College of Science, Engineering and Technology | |
---|---|
School of Engineering | |
Senior Lecturer | |
Tel: | 011 670 9051 |
E-mail: | sempubc@unisa.ac.za |
Dr Sempuga is a senior researcher and head of the process synthesis research group at the Institute for the Development of Energy for African Sustainability (IDEAS) at UNISA since 2013. He currently supervising and co-supervising five master and two PhD students, and is also leading a Work Integrated Learning (WIL) program at IDEAS, which provide training to final year UNISA diplomat students as part of the requirements for them to complete their study program. The training involve teaching them theoretical concepts such mass and energy balance and the use of simulation tools such as Aspen and Matlab, at the level required for them to successfully conduct their practical work. The practical work consists of both laboratory work (gasification, Fischer Tropsch, Bio-reactors, Design and construction and running of pilot plants).
Dr Sempuga also leads a community engagement project in Lenasia (South of Johannesburg) which aims and providing access to clean and sustainable energy to impoverished communities using dry and wet wastes produced locally.

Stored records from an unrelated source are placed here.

-- ==== Sys2Proof/Machine/Diag.lean ====
section
/-! DEFINITION. BIST_RUN (R72) and ERROR_INJECT (R73). -/

namespace Sys2Proof.Machine

/-! ### BIST_RUN (R72) -/

/-- BIST_RUN admits (R72). -/
def specBistRun : OpSpec where
  code := 0xA00; block := true; fields := [(0x2C, 4)]; ok := fun c => decide (0 < c.u32 0x2C) && decide (c.u32 0x2C < 2 ^ 24)

/-- The unit of a self-test is in use (R72): a waystation with reserved load, every sector fenced, no lane that is OFF.
DESIGN CHOICE: notes/assumptions/74. -/
def State.testBusy (s : State) (b : Nat) : Bool :=
  if b < 16 then s.openStreams.any (fun k => decide (0 < wayPixels (s.stream k).tileRange b))
  else if b = 16 then (List.range 8).all (fun z => (s.sector z).fenced)
  else if b = 17 then (List.range 64).all (fun n => !((s.lane n).state == .off) || (s.lane n).link.isSome)
  else false

/-- BIST_RUN (R72). DESIGN CHOICE: notes/assumptions/74. -/
def cmdBistRun (c : Cmd) (s : State) : State :=
  command specBistRun (fun c s =>
    if s.waits.any (fun w => match w.info with | .bist _ _ => true | _ => false) then refuse s 0x12
    else
      let m := c.u32 0x2C
      .wait s (.bist m (maskOf ((maskBits 24 m).filter s.testBusy)))) c s

/-- The last self-test ends (R72). DESIGN CHOICE: notes/assumptions/18, 74. -/
def evBistRunComplete (results : List BistEnt) (s : State) : State :=
  match s.waits.find? (fun w => match w.info with | .bist _ _ => true | _ => false) with
  | some w =>
    match w.info with
    | .bist m skipped =>
      let run := (maskBits 24 m).filter (fun b => !skipped.testBit b)
      let ents := (run.map (fun b => (results.find? (fun (e : BistEnt) => e.bit == b)).toList)).flatten
      let failed := maskOf ((ents.filter (fun (e : BistEnt) => e.failed)).map (fun (e : BistEnt) => e.bit))
      s.complete w 0 [(0x20, 4, failed)]
        (layout 16 [(0, 4, m), (4, 4, maskOf run), (8, 4, skipped), (12, 4, failed)] ++ (ents.map (fun (e : BistEnt) =>
          layout 16 [(0, 1, e.bit), (1, 1, flag e.failed), (4, 4, if e.failed then e.detail else 0), (8, 8, e.ns)])).flatten)
    | _ => s
  | none => s

/-! ### ERROR_INJECT (R60, R73) -/

/-- The kinds of a target (R73). -/
def injectKinds (target : Nat) : Nat := if target = 0 then 3 else if target = 1 then 4 else if target = 2 then 1 else if target = 3 then 3 else 0

/-- The units of a target (R73): lanes, pages, links, ports. -/
def injectIndex (target index : Nat) : Bool :=
  if target = 1 then decide (index < 65536) && decide (index % 8192 < 7680) else if target = 3 then decide (index < 2) else decide (index < 64)

/-- ERROR_INJECT admits (R71, R73). -/
def specErrorInject : OpSpec where
  code := 0xA02; block := false; fields := [(0x10, 1), (0x12, 2), (0x14, 4), (0x18, 1)]
  ok := fun c => decide (c.u8 0x18 < injectKinds (c.u8 0x10)) && injectIndex (c.u8 0x10) (c.u32 0x14) && decide (0 < c.u16 0x12) &&
    (!(c.u8 0x10 == 1) || decide (c.u16 0x12 ≤ 32768))

/-- Invert byte p of a stored word of 68 bytes: data bytes 0 to 63, check bytes 64 to 67 (R330, R332). DEDUCED: notes/assumptions/75. -/
def State.flipByte (s : State) (key p : Nat) : State :=
  if p < 64 then
    let old := cellsGet s.mem (64 * key) 64
    let new := old.set p (old.getD p 0#8 ^^^ 0xFF#8)
    { s with
      mem := cellsPut s.mem (64 * key) new
      chk := Tab.put s.chk key (Tab.get 0 s.chk key ^^^ rsCheck old ^^^ rsCheck new) }
  else { s with chk := Tab.put s.chk key (Tab.get 0 s.chk key ^^^ (0xFF <<< (8 * (p - 64)))) }

/-- Which byte comes next, other than those given: the spec does not say which (R73). -/
def State.pickByte (s : State) (used : List Nat) : State × Nat :=
  let p := Config.injectedByte s.free % 68
  ({ s with free := s.free + 1 }, (((List.range 68).map (fun k => (p + k) % 68)).find? (fun k => !used.contains k)).getD p)

/-- Invert n bytes of a stored word. -/
def State.flipBytes (s : State) (key : Nat) : Nat → List Nat → State
  | 0, _ => s
  | n + 1, used =>
    let (s, p) := s.pickByte used
    (s.flipByte key p).flipBytes key n (p :: used)

/-- Plant errors in the first words of a page (R73). DEDUCED: notes/assumptions/75. -/
def State.plantStore (s : State) (page kind count : Nat) : State :=
  let z := page / 8192
  let f := s.frameOf z (page % 8192)
  (List.range count).foldl (fun s w =>
    let key := wordKey z f w
    if kind = 3 then { s with chk := Tab.put s.chk key poisonPattern } else s.flipBytes key (kind + 1) []) (s.wake z)

/-- ERROR_INJECT (R60, R73). DEDUCED: notes/assumptions/75. -/
def cmdErrorInject (c : Cmd) (s : State) : State :=
  command specErrorInject (fun c s =>
    let t := c.u8 0x10
    let n := c.u16 0x12
    let i := c.u32 0x14
    let k := c.u8 0x18
    if t = 0 then
      if !((s.lane i).state == .ready) then refuse s 0x12
      else if k = 0 then done (s.modLane i (fun x => { x with injHeader := x.injHeader + n }))
      else if k = 1 then done (s.modLane i (fun x => { x with injPayload := x.injPayload + n }))
      else done ((s.modLane i (fun x => { x with injLock := x.injLock + n })).injectLoss i)
    else if t = 1 then
      if (s.sector (i / 8192)).fenced then refuse s 0x12 else done (s.plantStore i k n)
    else if t = 2 then done (s.modLink i (fun x => { x with injCrc := x.injCrc + n }))
    else if k = 1 then
      if !(s.port i).ecrcGen then refuse s 0x12 else done (s.modPort i (fun x => { x with injEcrc := x.injEcrc + n }))
    else if k = 0 then done (s.modPort i (fun x => { x with injPoison := x.injPoison + n }))
    else done (s.modPort i (fun x => { x with injRead := x.injRead + n }))) c s

end Sys2Proof.Machine
end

Dr Sempuga's research work consisted of developing design methods and tools to synthesise chemical processes with the aim of reducing their energy consumption as well as minimising the waste production and more importantly minimising CO2 emissions. A graphical approach in which the mass, energy and entropy (work) balances of a process or a number of processes can be assessed and compared with each other, on a single two-dimensional diagram, was developed. The graphical approach uses values of Enthalpy and Gibbs free energy to gain insight into the energy and work requirements of chemical processes of interest without the need of complex calculations. This enables the designer to set up targets and also provides assistance during the design process in order to achieve the targets. The graphical approach is used for both new and existing systems and try to find answers to questions such as, what is the optimal feed material to produce a specific product for a system; what is the minimum energy required, what technology can be used in order to achieve or get as close as possible to the optimum points for a system; where are the biggest losses of mass or energy in the system and how it can be improved, by looking at both the individual equipment as well as the system as a whole using fundamental principles.